Asexual reproduction

- can produce gemmules in FW sponges for overwintering, also gemmule like bodies in some marine species (e.g., some Haliclona spp.). Gemmules filled w/ aggregated amoebocytes.

- many forms of budding

- also common for sponges to just break apart and grow separately – latter is used in propagation of commercial sponges.

- great powers of regeneration: cut up - heals easily. Certain spp. if strain through filter thus separate cells - will reaggregate to form new sponge. Such reaggregation can be spp. specific - mix red and yellow and get them back; or unspecific - some even form aggregates w/ anemone cells.

Ecology

Predation – Like many sessile reef organisms, sponges are reknown for their chemical weaponry, and perhaps because of their old ancestry and abundant bacterial symbionts have a more diverse array of protective, nasty chemicals than any other animal group. In addition to the secondary metabolites, they have loads of spicules – which can inflict wounds, make digestion difficult, and generally decrease the density of digestible materials.

Only a few animal groups are capable of eating sponges without suffering ill consequences; these animals tend to be specialized feeders on sponges, often feeding on but one sponge species. Major sponge predators include some polychaete worms, some opisthobranchs (e.g. some dorid nudibranchs, cephalaspids), some prosobranch snails (e.g. pleurotomariids, some fissurellids, some cowries), several sea stars (e.g. Pteraster, Henricia, some oreasterids and ophidiasterids), a few reef fish such as pomacanthids, moorish idol (Zanclus cornutus) and hawksbill turtles.

Sponge predators often sequester nasty sponge chemicals to defend themselves against predation. The bright colors of many nudibranchs appear to be aposomatic to advertise this. Eating hawksbill meat has caused human fatalities.
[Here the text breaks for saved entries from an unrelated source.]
-- ==== Sys2Proof/Certificates/Slice0/Obligations.lean ====
section
/-! DEFINITION. The statements for the provers, family by family in the order of the spec's files. -/

open Sys2Proof Sys2Proof.Machine

/-! ## Encoding -/

/-- Worked encodings of 30_encoding.md (rules R87, R88, R91, R93, R99) and of files 40 to 45 decode as written there. -/
def Obligations.DecodeWorkedEncodings : Prop :=
  decode [0x88, 0xCA] = .ok (.movRmReg .byte .fromReg (.reg .dxDl) .cxCl, 2)
    ∧ decode [0x8A, 0xD1] = .ok (.movRmReg .byte .toReg (.reg .cxCl) .dxDl, 2)
    ∧ decode [0xFE, 0xC4] = .ok (.incRm .byte (.reg .spAh), 2)
    ∧ decode [0xFF, 0x06, 0x00, 0x01] = .ok (.incRm .word (.mem (.direct 0x0100)), 4)
    ∧ decode [0xBF, 0x07, 0x00] = .ok (.movRegImm (.word 0x0007) .diBh, 3)
    ∧ decode [0xA1, 0x34, 0x12] = .ok (.movAccMem .word 0x1234, 3)
    ∧ decode [0x83, 0xC3, 0xFF] = .ok (.addRmImm (.op83 0xFF) (.reg .bxBl), 3)
    ∧ decode [0x8D, 0x47, 0x05] = .ok (.lea .axAl (.based .bx (.d8 0x05)), 3)
    ∧ decode [0xC7, 0x06, 0x00, 0x01, 0x34, 0x12] = .ok (.movRmImm (.word 0x1234) (.mem (.direct 0x0100)), 6)
    ∧ decode [0xEA, 0x00, 0x00, 0xFF, 0xFF] = .ok (.jmpFar 0x0000 0xFFFF, 5)
    ∧ decode [0xF6, 0xC3, 0x80] = .ok (.testRmImm (.byte 0x80) (.reg .bxBl), 3)
    ∧ decode [0xD8, 0x06, 0x00, 0x10] = .ok (.esc 0 (.mem (.direct 0x1000)), 4)

/-- Decoding the encoding of a well-formed instruction gives the instruction and its length, whatever bytes follow. -/
def Obligations.DecodeOfEncode : Prop :=
  ∀ (i : Instr) (rest : List Byte), i.wf = true → decode (encode i ++ rest) = .ok (i, (encode i).length)

/-- What decodes is well formed, and the bytes consumed are its encoding: no two byte sequences are one instruction. -/
def Obligations.EncodeOfDecode : Prop :=
  ∀ (bs : List Byte) (i : Instr) (n : Nat), decode bs = .ok (i, n) →
    i.wf = true ∧ encode i = bs.take n ∧ 1 ≤ n ∧ n ≤ 6

/-- Given enough bytes, exactly the encodings of 30_encoding.md rules R105, R106 and R111 (by 92_eei_decisions.md D7,
D8 and D21) do not decode. `reg` is bits 5..3 and `mod` bits 7..6 of the second byte. -/
def Obligations.UndefinedEncodingsExactly : Prop :=
  ∀ (b1 b2 : Byte) (rest : List Byte), 4 ≤ rest.length →
    ((∃ e, decode (b1 :: b2 :: rest) = .error e) ↔
      let reg := b2.toNat / 8 % 8
      let mod := b2.toNat / 64
      b1 ∈ [0x0F, 0xC0, 0xC1, 0xC8, 0xC9, 0xD6, 0xF1] ∨ (0x60 ≤ b1.toNat ∧ b1.toNat ≤ 0x6F)
        ∨ (b1 ∈ [0x82, 0x83] ∧ reg ∈ [1, 4, 6]) ∨ (b1 ∈ [0x8C, 0x8E] ∧ 4 ≤ reg) ∨ (b1 = 0x8E ∧ reg = 1)
        ∨ (b1 ∈ [0x8F, 0xC6, 0xC7] ∧ reg ≠ 0) ∨ (b1 ∈ [0xD0, 0xD1, 0xD2, 0xD3] ∧ reg = 6)
        ∨ (b1 ∈ [0xF6, 0xF7] ∧ reg = 1) ∨ (b1 = 0xFE ∧ 2 ≤ reg) ∨ (b1 = 0xFF ∧ reg = 7)
        ∨ (b1 ∈ [0x8D, 0xC4, 0xC5] ∧ mod = 3) ∨ (b1 = 0xFF ∧ (reg = 3 ∨ reg = 5) ∧ mod = 3)
        ∨ (b1 ∈ [0xD4, 0xD5] ∧ b2 ≠ 0x0A))
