-- ==== Sys2Proof/Tests/Slice0.lean ====
section
/-! SUPPORT. Tests: the well-formedness checks, every constructor decoded from a word written out from the spec's
encoding line, one step of an instruction with the values of the spec's own vectors (95_test_vectors.md,
96_test_vectors_control.md), and for every statement with hypotheses a state that meets them. -/

namespace Sys2Proof.Tests
open Sys2Proof Sys2Proof.Machine

/-! ## Well-formedness: what has no encoding is refused -/

theorem test_wf_refuses_bp_without_displacement : (Instr.incRm .byte (.mem (.based .bp .none))).wf = false := by decide
theorem test_wf_refuses_lea_bp_without_displacement : (Instr.lea .axAl (.based .bp .none)).wf = false := by decide
theorem test_wf_refuses_xchg_dx_bx_row_with_cx : (Instr.xchgAxDxBx .cxCl).wf = false := by decide
theorem test_wf_refuses_xchg_index_row_with_ax : (Instr.xchgAxIndex .axAl).wf = false := by decide
theorem test_wf_admits_their_neighbours :
    (Instr.incRm .byte (.mem (.based .bp (.d8 0)))).wf ∧ (Instr.lea .axAl (.based .bx .none)).wf
      ∧ (Instr.xchgAxDxBx .dxDl).wf ∧ (Instr.xchgAxIndex .diBh).wf := by decide

/-! ## Decoding: each word is written from the encoding line of its rule, first byte first -/

/-- These bytes are exactly this instruction. -/
abbrev Decodes (bs : List Byte) (i : Instr) : Prop := decode bs = .ok (i, bs.length)

/-- 00 ooo 0 d w | mod reg r/m, for o = 0 to 7 (R161, R227, R164, R174, R221, R171, R230, R181). -/
theorem test_decode_two_operand :
    Decodes [0x00, 0xD8] (.addRmReg .byte .fromReg (.reg .axAl) .bxBl)
      ∧ Decodes [0x0B, 0x07] (.orRmReg .word .toReg (.mem (.based .bx .none)) .axAl)
      ∧ Decodes [0x12, 0x4C, 0x80] (.adcRmReg .byte .toReg (.mem (.based .si (.d8 0x80))) .cxCl)
      ∧ Decodes [0x19, 0xD1] (.sbbRmReg .word .fromReg (.reg .cxCl) .dxDl)
      ∧ Decodes [0x22, 0x1E, 0x34, 0x12] (.andRmReg .byte .toReg (.mem (.direct 0x1234)) .bxBl)
      ∧ Decodes [0x29, 0xA0, 0x00, 0xF0] (.subRmReg .word .fromReg (.mem (.based .bxSi (.d16 0xF000))) .spAh)
      ∧ Decodes [0x31, 0xC0] (.xorRmReg .word .fromReg (.reg .axAl) .axAl)
      ∧ Decodes [0x38, 0x6E, 0x00] (.cmpRmReg .byte .fromReg (.mem (.based .bp (.d8 0))) .bpCh) := by decide

/-- 100000 s w | mod ooo r/m | data (R162, R228, R165, R175, R222, R172, R231, R182; R92). -/
theorem test_decode_immediate_group :
    Decodes [0x83, 0xC3, 0xFF] (.addRmImm (.op83 0xFF) (.reg .bxBl))
      ∧ Decodes [0x80, 0x0E, 0x00, 0x02, 0x80] (.orRmImm (.byte 0x80) (.mem (.direct 0x0200)))
      ∧ Decodes [0x82, 0xD0, 0x05] (.adcRmImm (.op82 0x05) (.reg .axAl))
      ∧ Decodes [0x81, 0x59, 0x02, 0x34, 0x12] (.sbbRmImm (.op81 0x1234) (.mem (.based .bxDi (.d8 0x02))))
      ∧ Decodes [0x81, 0xE3, 0x00, 0xFF] (.andRmImm (.word 0xFF00) (.reg .bxBl))
      ∧ Decodes [0x80, 0x2A, 0x01] (.subRmImm (.op80 0x01) (.mem (.based .bpSi .none)))
      ∧ Decodes [0x81, 0x33, 0x55, 0xAA] (.xorRmImm (.word 0xAA55) (.mem (.based .bpDi .none)))
      ∧ Decodes [0x81, 0x3E, 0x00, 0x02, 0x34, 0x12] (.cmpRmImm (.op81 0x1234) (.mem (.direct 0x0200))) := by decide

/-- 00 ooo 10 w | data (R163, R229, R166, R176, R223, R173, R232, R183), and TEST's 1010100 w (R226). -/
theorem test_decode_accumulator_immediate :
    Decodes [0x04, 0x35] (.addAccImm (.byte 0x35)) ∧ Decodes [0x0D, 0x00, 0x80] (.orAccImm (.word 0x8000))
      ∧ Decodes [0x14, 0x01] (.adcAccImm (.byte 0x01)) ∧ Decodes [0x1D, 0x02, 0x01] (.sbbAccImm (.word 0x0102))
      ∧ Decodes [0x24, 0x0F] (.andAccImm (.byte 0x0F)) ∧ Decodes [0x2D, 0xFF, 0x7F] (.subAccImm (.word 0x7FFF))
      ∧ Decodes [0x34, 0xFF] (.xorAccImm (.byte 0xFF)) ∧ Decodes [0x3D, 0x00, 0x80] (.cmpAccImm (.word 0x8000))
      ∧ Decodes [0xA8, 0x20] (.testAccImm (.byte 0x20)) := by decide

/-- 000 sr 110, 000 sr 111, 001 sr 110 (R127, R131, R335), 01010 reg, 01011 reg (R133, R130), FFh /6, 8Fh /0 (R126,
R129). -/
theorem test_decode_push_pop :
    Decodes [0x0E] (.pushSreg .cs) ∧ Decodes [0x1E] (.pushSreg .ds) ∧ Decodes [0x07] .popEs ∧ Decodes [0x17] .popSs
      ∧ Decodes [0x1F] .popDs ∧ Decodes [0x26] (.seg .es) ∧ Decodes [0x36] (.seg .ss)
      ∧ Decodes [0x54] (.pushR16 .spAh) ∧ Decodes [0x5B] (.popR16 .bxBl)
      ∧ Decodes [0xFF, 0x77, 0x02] (.pushRm (.mem (.based .bx (.d8 0x02))))
      ∧ Decodes [0x8F, 0x06, 0x00, 0x02] (.popRm (.mem (.direct 0x0200))) := by decide

/-- MOV in its forms (R120 to R125, R132). -/
theorem test_decode_mov :
    Decodes [0x88, 0xCA] (.movRmReg .byte .fromReg (.reg .dxDl) .cxCl)
      ∧ Decodes [0x8B, 0x45, 0xFC] (.movRmReg .word .toReg (.mem (.based .di (.d8 0xFC))) .axAl)
      ∧ Decodes [0xC6, 0x44, 0x01, 0xFF] (.movRmImm (.byte 0xFF) (.mem (.based .si (.d8 0x01))))
      ∧ Decodes [0xB4, 0x12] (.movRegImm (.byte 0x12) .spAh) ∧ Decodes [0xBF, 0x07, 0x00] (.movRegImm (.word 7) .diBh)
      ∧ Decodes [0xA0, 0x34, 0x12] (.movAccMem .byte 0x1234) ∧ Decodes [0xA3, 0x00, 0x03] (.movMemAcc .word 0x0300)
      ∧ Decodes [0x8E, 0xC0] (.movEsRm (.reg .axAl)) ∧ Decodes [0x8E, 0xD3] (.movSsRm (.reg .bxBl))
      ∧ Decodes [0x8E, 0x1F] (.movDsRm (.mem (.based .bx .none))) ∧ Decodes [0x8C, 0xC8] (.movRmSreg (.reg .axAl) .cs)
      := by decide

/-- XCHG, NOP, TEST, LEA, LDS, LES, XLAT, flag transfers (R137, R138, R224, R225, R143 to R151). -/
theorem test_decode_transfers :
    Decodes [0x86, 0xE0] (.xchgRmReg .byte (.reg .axAl) .spAh) ∧ Decodes [0x90] .nop ∧ Decodes [0x91] .xchgAxCx
      ∧ Decodes [0x93] (.xchgAxDxBx .bxBl) ∧ Decodes [0x94] (.xchgAxIndex .spAh)
      ∧ Decodes [0x84, 0xC0] (.testRmReg .byte (.reg .axAl) .axAl)
      ∧ Decodes [0xF7, 0x06, 0x00, 0x02, 0x34, 0x12] (.testRmImm (.word 0x1234) (.mem (.direct 0x0200)))
      ∧ Decodes [0x8D, 0x9E, 0x00, 0x01] (.lea .bxBl (.based .bp (.d16 0x0100)))
      ∧ Decodes [0xC5, 0x5C, 0x04] (.lds .bxBl (.based .si (.d8 0x04)))
      ∧ Decodes [0xC4, 0x3E, 0x00, 0x02] (.les .diBh (.direct 0x0200)) ∧ Decodes [0xD7] .xlat
      ∧ Decodes [0x9F] .lahf ∧ Decodes [0x9E] .sahf ∧ Decodes [0x9C] .pushf ∧ Decodes [0x9D] .popf := by decide

/-- IN and OUT (R139 to R142). -/
theorem test_decode_ports :
    Decodes [0xE4, 0x60] (.inImm .byte 0x60) ∧ Decodes [0xED] (.inDx .word) ∧ Decodes [0xE7, 0x61] (.outImm .word 0x61)
      ∧ Decodes [0xEE] (.outDx .byte) := by decide

/-- INC, DEC, the F6h and F7h group (R167, R168, R177 to R179, R186, R187, R191, R192, R210). -/
theorem test_decode_arithmetic :
    Decodes [0xFE, 0xC4] (.incRm .byte (.reg .spAh)) ∧ Decodes [0x46] (.incR16 .siDh)
      ∧ Decodes [0xFF, 0x0F] (.decRm .word (.mem (.based .bx .none))) ∧ Decodes [0x4D] (.decR16 .bpCh)
      ∧ Decodes [0xF6, 0xD0] (.not .byte (.reg .axAl)) ∧ Decodes [0xF7, 0xDB] (.neg .word (.reg .bxBl))
      ∧ Decodes [0xF6, 0xE3] (.mul .byte (.reg .bxBl)) ∧ Decodes [0xF7, 0xEB] (.imul .word (.reg .bxBl))
      ∧ Decodes [0xF6, 0x36, 0x00, 0x03] (.div .byte (.mem (.direct 0x0300)))
      ∧ Decodes [0xF7, 0xFB] (.idiv .word (.reg .bxBl)) := by decide

/-- The adjustments and the sign extensions (R169, R170, R184, R185, R190, R193, R195, R196). -/
theorem test_decode_adjustments :
    Decodes [0x27] .daa ∧ Decodes [0x2F] .das
      ∧ Decodes [0x37] .aaa ∧ Decodes [0x3F] .aas ∧ Decodes [0xD4, 0x0A] .aam ∧ Decodes [0xD5, 0x0A] .aad
      ∧ Decodes [0x98] .cbw ∧ Decodes [0x99] .cwd := by decide

/-- 110100 v w | mod ttt r/m (R214 to R220). -/
theorem test_decode_shifts :
    Decodes [0xD0, 0xC0] (.rol .byte .one (.reg .axAl)) ∧ Decodes [0xD1, 0xC8] (.ror .word .one (.reg .axAl))
      ∧ Decodes [0xD2, 0xD0] (.rcl .byte .cl (.reg .axAl))
      ∧ Decodes [0xD1, 0x1E, 0x00, 0x02] (.rcr .word .one (.mem (.direct 0x0200)))
      ∧ Decodes [0xD3, 0xE0] (.shl .word .cl (.reg .axAl)) ∧ Decodes [0xD0, 0xE8] (.shr .byte .one (.reg .axAl))
      ∧ Decodes [0xD3, 0xF8] (.sar .word .cl (.reg .axAl)) := by decide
In other cases predators mimic the color of their host sponge and are difficult to find – e.g. Ophlitaspongia - Rostanga, former source of color for latter, or Notodoris serenae – Leucetta avocado.

Sponges are hotels for symbionts – their spongy bodies are often full of a variety of organisms. These include a diversity of prokaryotes, some of which may be responsible for the great chemical arsenal of sponges. Many inverts and fish can also live in sponges, and some species are literally crawling with worms, shrimp, crabs, brittle stars and the like. These animals gain protection from the sponges arsenal and may also benefit from (and “parasitize”) the flow of water into the sponge, or clean off accumulated large particles on, and thus benefit, the sponge. Many of the associations are obligate and species specific, and some are trophic – e.g. some tiny cephalaspids live on sponges and are micropredatory on them. Chemistry can be too nasy though, and there is some evidence that invert symbionts are more common in chemically less nasty sponges.

Competition

Sponges have to compete with other sessile biota. Their chemical arsenal helps in this as well. Some can be very successful in dominating space – e.g. Terpios hoshinota.

Bioerosion

Sponges are one of the major forces of bioerosion on coral reefs, and on limestone substrata in general –Spheciospongia, Cliona, etc. Cliona (see Seilacher notes): etch pieces chemically by amoebocytres, chips thrown out through excurrent, such chips abundant in reef sediments.

Systematic relationships

Collar cells = choanocytes appear to establish relation to choanoflagellates, a phylum of protists that also feed in a similar way to sponges, filtering w/ microvillar ring & phagocytizing food. Choanoflagellates may be colonial, e.g. in jelly mess – Proterospongia – these really similar to sponges. Choanoflagellates have flat mt. cristae like few other protists, but like metazoans and fungi. Genetic data supports relationship (fungi (choanos sponges)). Some have even suggested that choanoflagellates – a quite divergent group of protists overall – may be degenerate sponges. Collar type cells are also found throughout the Eumetazoa –e.g. many monociliated cells in deuterostomes and some protostomes bear rudimentary microvillar collars.